Kate Grandjean
Associate Professor of History
Historian of early American and Native American history, English colonialism and cultural encounters, environmental history, and violence in American history.
Katherine Grandjean holds a B.A. in History from Yale University and a Ph.D. in History from Harvard University. Her research explores early English colonization and the encounter with Native peoples, as well as the origins of American violence. Her work has been supported by the Andrew W. Mellon Foundation, the American Philosophical Society, the Massachusetts Historical Society, the American Historical Association, and the Charles Warren Center for American History, and has appeared in such journals as the William and Mary Quarterly, American Quarterly, and Early American Studies. A recent essay, “New World Tempests: Environment, Scarcity, and the Coming of the Pequot War,” won the American Society for Environmental History's 2012 Alice Hamilton Prize for Best Article and the William and Mary Quarterly’s 2014 Douglass Adair Memorial Award.
She recently published her first book, American Passage: The Communications Frontier in Early New England. The book retells the story of early New England's settling, through the dark, confused world of communication. Who could travel where, who controlled the routes winding through the woods, who dictated what news might be sent—These questions, in American Passage, reveal a new dimension of contest and conquest in early America. Upcoming articles will explore Native resistance to European colonization, as well as the folklore and artifacts surrounding American memory of the colonial period. She is also at work on a new book on violence and murder in eighteenth-century North America.
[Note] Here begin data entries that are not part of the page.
-- ==== Sys2Proof/Machine/Lamp.lean ====
section
/-! DEFINITION. Nodes from harts (TSUBMIT R301, TDONE R302), the lamplighter's instructions (QFETCH R303, SWAIT R304, DISPATCH R305), and the
ends of WFE (R298) and SWAIT. -/
namespace Sys2Proof.Machine

/-! ## TSUBMIT (R301) -/

/-- Descriptors read in order; a read that fails ends the list with none. Nothing: a read must wait. -/
def State.readDescs (s : State) (w : Who) (c : Ctx) (va : W64) : Nat → State × Option (List (Option (List W64)))
  | 0 => (s, some [])
  | n + 1 => match s.readVa w c va 128 with
    | (s, .hold) => (s, none)
    | (s, .fault _) => (s, some [none])
    | (s, .ok v) => match State.readDescs s w c (va + 128) n with
      | (s, some l) => (s, some (some (descWords v) :: l))
      | r => r

/-- Descriptors accepted in order, up to the first refused: the count and the code. -/
def State.acceptAll (s : State) (vf : Nat) (app : Bool) (sub : Option Nat) : List (Option (List W64)) → Nat → State × Nat × Nat
  | [], k => (s, k, 0)
  | none :: _, k => (s, k, 2)
  | some d :: l, k => match s.accept d vf app sub with
    | (s, 0) => State.acceptAll s vf app sub l (k + 1)
    | (s, c) => (s, k, c)

/-- The result of TSUBMIT. -/
def submitWord (count code : Nat) : W64 := BitVec.ofNat 64 (count + 2 ^ 16 * code)

/-- The translation of TSUBMIT's extent for read (R301), at the issuing unit and at its homes; its faults trap precisely. -/
def State.submitExtent (s : State) (va : W64) (n : Nat) : Flow Unit :=
  match s.issueAt va n .read kRead with
  | .out o => .out o
  | .skip s => .skip s
  | .go s (ia, _, .trans) => (match State.flow kRead (s.pieces s.me va ia n .read) with
    | .out o => .out o
    | .skip s => .skip s
    | .go s _ => .go s ())
  | .go s _ => .go s ()

/-- TSUBMIT (R301). More than 256 descriptors at a misaligned address give BADDESC, the first of the two that step 2 names (log 96). -/
def execTsubmit (sc : Sc) (rd rs1 rs2 : Reg) (s : State) : Out :=
  match s.ready sc true [rs1, rs2] with
  | .out o => o
  | .skip s => .next s
  | .go s _ =>
    let va := s.hart.kx rs1
    let n := (s.hart.kx rs2).toNat % 65536
    if n = 0 then s.done rd (submitWord 0 0)
    else if 256 < n then s.done rd (submitWord 0 2)
    else if va.toNat % 128 ≠ 0 then s.done rd (submitWord 0 3)
    else match s.submitExtent va (128 * n) with
      | .out o => o
      | .skip s => s.stopAhead 2
      | .go s _ =>
        if s.hart.vq ≠ [] ∨ s.symPending then s.stall
        else match s.releaseBoth s.me 4 with
          | (s, false) => .next s
          | (s, true) =>
            let k := stackOf s.hart.place
            let w := engineWho (8192 + 4 * k) k s.hart.level s.hart.vfid.toNat s.hart.ctxKey
            match s.readDescs w s.myCtx va n with
            | (s, none) => .next s
            | (s, some l) =>
              let (s, count, code) := s.acceptAll s.hart.vfid.toNat (decide (s.hart.level = .app)) (some k) l 0
              s.done rd (submitWord count code)

/-! ## TDONE (R302) -/

/-- Parts of the output image written under the node's context: whether they must wait, and the cause of the first that faults. -/
def State.writeVa (s : State) (w : Who) (c : Ctx) (va : W64) (tag : BitVec 32) : List Chunk → State × Bool × Option Nat
  | [] => (s, true, none)
  | (o, bytes) :: l =>
    if bytes = [] then State.writeVa s w c va tag l
    else match issue c w.lvl (va + BitVec.ofNat 64 o) bytes.length .write with
      | .error f => (s, true, some f.code)
      | .ok (ia, _) => match s.engineWrite w ia bytes tag with
        | (s, .hold) => (s, false, none)
        | (s, .fault f) => (s, true, some f.code)
        | (s, .ok _) => State.writeVa s w c va tag l

/-- The rung that the work of a VF and a node reached (R425, R426, R427). -/
def State.reached (s : State) (vf : Nat) (node : Option Nat) (r : Nat) : State :=
  let s := s.setVf vf { s.getVf vf with rung := BitVec.ofNat 2 r }
  match node with
  | some n => s.onNode n (fun q => { q with rung := max q.rung r })
  | none => s

/-- The hart that steps ends its node: what it was reached by pre-emption, the node's completion, and the core is free. -/
def State.endHart (s : State) (cause : Option Nat) : State :=
  let h := s.hart
  let s := if h.pre.isSome then s.reached h.vfid.toNat h.node 1 else s
  let s := (s.forget h.place).unbind h.place
  match h.node, cause with
  | some n, none => s.nodeEnds n 0 0
  | some n, some c => s.nodeEnds n 3 c
  | none, _ => s

/-- The engines still owe the hart a completion, or a symbol is pending (R302). -/
def State.owed (s : State) : Bool :=
  decide (s.hart.vq ≠ []) || decide (s.hart.cmds ≠ []) || s.hart.sym.toList.any (fun q => match q with
    | .pending _ _ => true
    | .copyStatus _ => true
    | _ => false)

/-- TDONE (R302). A fault of the output image ends the node with FAULT and its cause (log 31). -/
def execTdone (sc : Sc) (s : State) : Out :=
  if s.hart.lamp then s.illegal
  else match s.ready sc true [] with
    | .out o => o
    | .skip s => .next s
    | .go s _ =>
      let wait (s : State) : Out := .next (s.upd (fun h => { h with wait := some .tdone }))
      if s.owed then wait s
      else match s.releaseBoth s.me 4 with
        | (s, false) => wait s
        | (s, true) => match s.hart.node.bind s.nodeAt with
          | none => .next (s.endHart none)
          | some n =>
            if n.k 3 = 0 then .next (s.endHart none)
            else match s.writeVa n.who (s.getCtx n.ctx) (n.k 3) s.hart.gen (s.outputChunks s.hart (n.k 2)) with
              | (s, false, _) => wait s
              | (s, true, cause) => .next ({ s with free := s.free + 32 }.endHart cause)

/-! ## QFETCH (R303, R430) -/

/-- The oldest entry of a queue of stack `k`, taken. -/
def State.popQueue (s : State) (k a : Nat) : State × W64 :=
  let t := s.getStk k
  if a < 64 then
    (if k ≠ 0 then (s, 0)
     else match (s.getVf a).entries[(s.getVf a).fetched]? with
      | none => (s, 0)
      | some (num, v) =>
        (s.setVf a { s.getVf a with fetched := (s.getVf a).fetched + 1 },
          BitVec.ofNat 64 (2 ^ 63 + bitsOf v.toNat 46 41 * 2 ^ 57 + num % 2 ^ 16 * 2 ^ 41 + bitsOf v.toNat 40 0)))
  else if a = 64 then (match t.inbox with | e :: l => (s.setStk k { t with inbox := l }, e) | [] => (s, 0))
  else if a = 65 then (match t.compl with | e :: l => (s.setStk k { t with compl := l }, e) | [] => (s, 0))
  else if a = 66 then (match t.errq with | e :: l => (s.setStk k { t with errq := l }, e) | [] => (s, 0))
  else (s, 0)

/-- QFETCH (R303). -/
def execQfetch (sc : Sc) (rd rs1 : Reg) (s : State) : Out :=
  if !s.hart.lamp then s.illegal
  else match s.ready sc true [rs1] with
    | .out o => o
    | .skip s => .next s
    | .go s _ =>
      let (s, v) := s.popQueue (stackOf s.hart.place) (s.hart.kx rs1).toNat
      (s.postOnce (.schedulingTick (stackOf s.hart.place))).done rd v

/-! ## SWAIT (R304) -/

/-- The sources of SWAIT that hold on the die of the hart that steps. -/
def State.sources (s : State) : BitVec 5 :=
  let k := stackOf s.hart.place
  let t := s.getStk k
  let fifo := decide (k = 0) && s.vfs.any (fun e => decide (e.2.fetched < e.2.entries.length))
  BitVec.ofNat 5 (b2n fifo + 2 * b2n (decide (t.inbox ≠ [])) + 4 * b2n (decide (t.compl ≠ [])) + 8 * b2n (decide (t.errq ≠ [])) +
    16 * b2n (decide (s.hart.lastTick64.toNat / 64000 < s.tick.toNat / 64000)))

/-- The named sources that hold; reporting bit 4 begins its wait anew. -/
def State.swaitTest (s : State) (mask : W64) : State × W64 :=
  if mask = 0 then (s, 0)
  else
    let m := s.sources.setWidth 64 &&& mask
    (if m.getLsbD 4 then s.upd (fun h => { h with lastTick64 := s.tick }) else s, m)

/-- SWAIT (R304). -/
def execSwait (sc : Sc) (rd rs1 rs2 : Reg) (s : State) : Out :=
  if !s.hart.lamp then s.illegal
  else match s.ready sc true [rs1, rs2] with
    | .out o => o
    | .skip s => .next s
    | .go s _ =>
      let mask := s.hart.kx rs1
      let n := s.hart.kx rs2
      let (s, m) := s.swaitTest mask
      if m ≠ 0 then s.done rd m
      else if n = 0 then s.done rd 0
      else
        let p := s.hart.place
        .next (((s.await (.swait rd mask (deadlineOf s.tick n))).postOnce (.swaitWake p)).postOnce (.swaitTimeout p))

/-- SWAIT_WAKE (R304): a named source holds. -/
def execSwaitWake (place : Nat) (s : State) : Out :=
  match s.waiting place with
  | (t, some (.swait rd mask _)) =>
    let (t, m) := t.swaitTest mask
    .next (if m ≠ 0 then t.endWait rd m else t.postOnce (.swaitWake place))
  | _ => .next s

/-- SWAIT_TIMEOUT (R304): the ticks have passed. -/
def execSwaitTimeout (place : Nat) (s : State) : Out :=
  match s.waiting place with
  | (t, some (.swait rd _ d)) => .next (if due t.tick d then t.endWait rd 0 else t.postOnce (.swaitTimeout place))
  | _ => .next s

/-! ## The ends of WFE (R298) -/

/-- WFE_WAKE (R298): the latch has set. -/
def execWfeWake (place : Nat) (s : State) : Out :=
  match s.waiting place with
  | (t, some (.wfe rd _)) =>
    .next (if t.hart.latch then (t.upd (fun h => { h with latch := false })).endWait rd 0 else t.postOnce (.wfeWake place))
  | _ => .next s

/-- WFE_TIMEOUT (R298): the ticks have passed. -/
def execWfeTimeout (place : Nat) (s : State) : Out :=
  match s.waiting place with
  | (t, some (.wfe rd d)) => .next (if due t.tick d then t.endWait rd 1 else t.postOnce (.wfeTimeout place))
  | _ => .next s

/-! ## DISPATCH (R305) -/

/-- The node that a descriptor names: the one pooled on the stack and not yet bound, or a new one, or none where the descriptor fails. -/
def State.dispatchNode (s : State) (k : Nat) (desc : List W64) : State × Option Node :=
  let n := freshNode desc (bitsOf ((desc.getD 0 0).toNat) 37 32)
  match s.nodes.find? (fun q => decide (q.home = k) && decide (q.vf = n.vf) && decide (q.tag = n.tag)) with
  | some q => (s, if n.kind = 0 ∧ (q.st = .waiting ∨ q.st = .blocked ∨ q.st = .ready) ∧ q.kind = 0 then some q else none)
  | none =>
    if n.kind ≠ 0 ∨ s.descBad n false (some k) then (s, none)
    else
      let (id, s) := s.fresh
      let n := { n with id := id, home := k, since := s.tick }
      let c := s.getCtx n.ctx
      (({ s with nodes := s.nodes ++ [n] } : State).setCtx n.ctx { c with live := true, vf := if c.live then c.vf else n.vf }, some n)

/-- DISPATCH (R305), its checks in the order of log 28. -/
def execDispatch (sc : Sc) (rd rs1 rs2 : Reg) (s : State) : Out :=
  if !s.hart.lamp then s.illegal
  else match s.ready sc true [rs1, rs2] with
    | .out o => o
    | .skip s => .next s
    | .go s _ =>
      let va := s.hart.kx rs1
      let b := s.hart.kx rs2
      let k := stackOf s.hart.place
      let code (s : State) (n : Nat) : Out := s.done rd (BitVec.ofNat 64 n)
      if va.toNat % 128 ≠ 0 then code s 5
      else match s.loadVal va 128 4 with
        | .out o => o
        | .skip s => .next s
        | .go s v => match s.dispatchNode k (descWords v) with
          | (_, none) => code s 5
          | (t, some n) =>
            let c := t.grantCheck (some n.id) k b
            if c ≠ 0 then code s c
            else match t.loadImage n (t.nodeHart n b) with
              | (t, .hold) => .next (s.keepWaits t)
              | (_, .badImage) => code s 3
              | (t, .hart h) =>
                let (id, t) := t.fresh
                code ((t.bindHart { h with hid := id }).onNode n.id (fun q => { q with bind := none, skipAt := none, st := .running, count := 0, core := h.place })) 0

end Sys2Proof.Machine
end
At Wellesley, Professor Grandjean teaches courses on colonial American history, Native American history, the history of American food, and the history of violence and terror in early America.
COURSES
HIST114 First Year Seminar: American Hauntings
HIST203 Out of Many: American History to 1877
HIST253 First Peoples: An Introduction to Native American History
HIST256 Brave New Worlds: Colonial American History and Culture
HIST260 Pursuits of Happiness: America in the Age of Revolution
HIST262 The Life and Political World of Alexander Hamilton
HIST319 Seminar: Fear and Violence in Early America
HIST320 Seminar: The Hand that Feeds: A History of American Food
HIST321 Seminar: Convicted: Crime and Punishment in Early America
Education
- B.A., Yale University
- Ph.D., Harvard University
Current and upcoming courses
Investigates the origins and aftermath of one of the most improbable events in American history: the American Revolution. What pushed colonists to rebel, rather suddenly, against Britain? And what social struggles followed in the war's wake? We will explore the experiences of ordinary Americans, including women and slaves; examine the material culture of Revolutionary America; trace the intellectual histories of the founders; and witness the creation of a national identity and constitution. Those who lived through the rebellion left behind plenty of material: letters; pamphlets; teapots; runaway slave advertisements; diaries. We will consider these and more. Visits to Boston historic sites will take you back in time and space to the besieged, volatile city that led the colonies into war.
-
The American past is crowded with ghosts. In this seminar, we will trace the evolution of supernatural belief in America and analyze some of its most famous ghost stories. What about the nation’s history makes it such fertile terrain for ghosts? What happens when the dead refuse to stay in the past, relegated to history? Why, in short, is the American historical imagination so haunted? We’ll dig deeply into selected hauntings, drawn from across historical North America, and encounter the spirits of French Detroit, the Gettysburg battlefield, and colonial Jamaica, among others.